Patrick Dougherty died October 1935

Thanks to the generosity of Jim Murray’s offer of a death certificate [1] look-up to the New York City Genealogy Facebook Group, I discovered a few more details about my Dougherty line. (It should be noted that Mr. Murray made this offer of a look-up as a way to honor the passing of John Martino who was a fundamental part of the I. G. G. at, and from which I was able to obtain the death certificate number to give Mr. Murray. This database is a hugely valuable resource for anyone researching in New York City and Mr. Martino’s presences will be greatly missed, I am sure.)

Patrick J. Dougherty Oct 28, 1935 death certificate transcription
Death Certificate Transcript, Patrick J. Dougherty

The exciting bits were, of course, the names of Patrick J.’s parents, Patrick and Margaret Convoy. Finding Patrick alone wouldn’t have led very far as the name is as common as John or James in the USA, but with the addition of his mother’s name, especially her maiden name, I was launched on a wide array of wildcard, shotgun-style browsing over the last few days.

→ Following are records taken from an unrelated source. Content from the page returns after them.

-- ==== Sys2Proof/Machine/Operands.lean ====
section
/-!
DEFINITION. The operand forms of the loader: the assembly of header fields (30_encoding R92), the pin words it writes
(30_encoding R95, R96), the serialising of a byte (30_encoding R98) and the offsets of the image (20_memory R62).
-/

namespace Sys2Proof.Machine

/-- BE32: the byte at the lowest offset is the most significant (00_scope R7). -/
def be32 (b0 b1 b2 b3 : Byte) : Word32 :=
  b0.setWidth 32 <<< 24 ||| b1.setWidth 32 <<< 16 ||| b2.setWidth 32 <<< 8 ||| b3.setWidth 32

/-- BE32 of a list of four bytes, the form `MemRead(addr, 4)` returns (40_interface_primitives R123). -/
def be32OfBytes : List Byte → Word32
  | [b0, b1, b2, b3] => be32 b0 b1 b2 b3
  | _ => 0#32

/-- The magic field of a header word, `H[63:32]` (30_encoding R91). -/
def headerMagic (h : BitVec 64) : Word32 := h.extractLsb' 32 32

/-- The length field of a header word, `H[31:0]` (30_encoding R91). -/
def headerLength (h : BitVec 64) : Word32 := h.extractLsb' 0 32

/-- The header word of a magic and a length: the magic is the more significant half (30_encoding R91). -/
def headerWord (magic length : Word32) : BitVec 64 := magic ++ length

/-- A big-endian header as the eight bytes of image offsets 0 to 7 (20_memory R67). -/
def headerBytes (h : BitVec 64) : List Byte :=
  [h.extractLsb' 56 8, h.extractLsb' 48 8, h.extractLsb' 40 8, h.extractLsb' 32 8,
   h.extractLsb' 24 8, h.extractLsb' 16 8, h.extractLsb' 8 8, h.extractLsb' 0 8]

/-- Whether a pin word has the line of a mask of 00_scope R5 high: `w & mask` is not 0 (30_encoding R94). -/
def lineHigh (mask w : PinWord) : Bool := w &&& mask != 0#5

/-- Bit `7 - k` of a byte: the k-th bit sent, most significant first (30_encoding R98, 43_bit_shifter R183). -/
def dataBit (b : Byte) (k : BitVec 3) : Bool := b.getLsbD (7 - k.toNat)

/-- PIN_RESET: PROGRAM_B, DIN and CCLK low (30_encoding R95). -/
def pinResetWord : PinWord := 0x00#5

/-- PIN_IDLE: PROGRAM_B high, DIN and CCLK low (30_encoding R95). -/
def pinIdleWord : PinWord := Config.PROGRAM_B_BIT

/-- PIN_SETUP(d): PROGRAM_B high, DIN = d, CCLK low (30_encoding R95). -/
def pinSetupWord (d : Bool) : PinWord :=
  Config.PROGRAM_B_BIT ||| (if d then Config.DIN_BIT else 0#5)

/-- PIN_CLOCK(d): the same lines with CCLK high (30_encoding R95). -/
def pinClockWord (d : Bool) : PinWord := pinSetupWord d ||| Config.CCLK_BIT

/-- The complete list of OUT words the loader ever writes (30_encoding R95). -/
def outWords : List PinWord :=
  [pinResetWord, pinSetupWord false, pinClockWord false, pinSetupWord true, pinClockWord true]

/-- The eight bit indexes of a byte, in the order they are sent (30_encoding R98). -/
def bitIndexes : List (BitVec 3) := [0#3, 1#3, 2#3, 3#3, 4#3, 5#3, 6#3, 7#3]

/-- The sixteen OUT words of a byte (30_encoding R98). -/
def shift8Words (b : Byte) : List PinWord :=
  bitIndexes.flatMap fun k => [pinSetupWord (dataBit b k), pinClockWord (dataBit b k)]

/-- The byte whose DIN bits stand, most significant first, at the rising edges of sixteen OUT words. -/
def byteOfWords (ws : List PinWord) : Byte :=
  let din := fun j => lineHigh Config.DIN_BIT (ws.getD (2 * j + 1) 0#5)
  BitVec.ofNat 8
    (128 * (din 0).toNat + 64 * (din 1).toNat + 32 * (din 2).toNat + 16 * (din 3).toNat
      + 8 * (din 4).toNat + 4 * (din 5).toNat + 2 * (din 6).toNat + (din 7).toNat)

/-- The image offset of payload byte `i` (20_memory R62). -/
def payloadOffset (i : Word32) : Nat := Config.HEADER_BYTES + i.toNat

/-- The number of image bytes a header of length `l` speaks of: `8 + l` (20_memory R62, R64). -/
def imageSize (l : Word32) : Nat := Config.HEADER_BYTES + l.toNat

end Sys2Proof.Machine
end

Most of my time was spent in the online resources of and I feel that I’ve made a possible connection in their Ireland Births and Baptisms, 1620-1881 database [2]. This database is an index only, which means I’ll be ordering the relevant films when able. However, it does spark some curiosity and for potential connections to be made – a speculative outline, if you will – of the next generation back for my Dougherty line.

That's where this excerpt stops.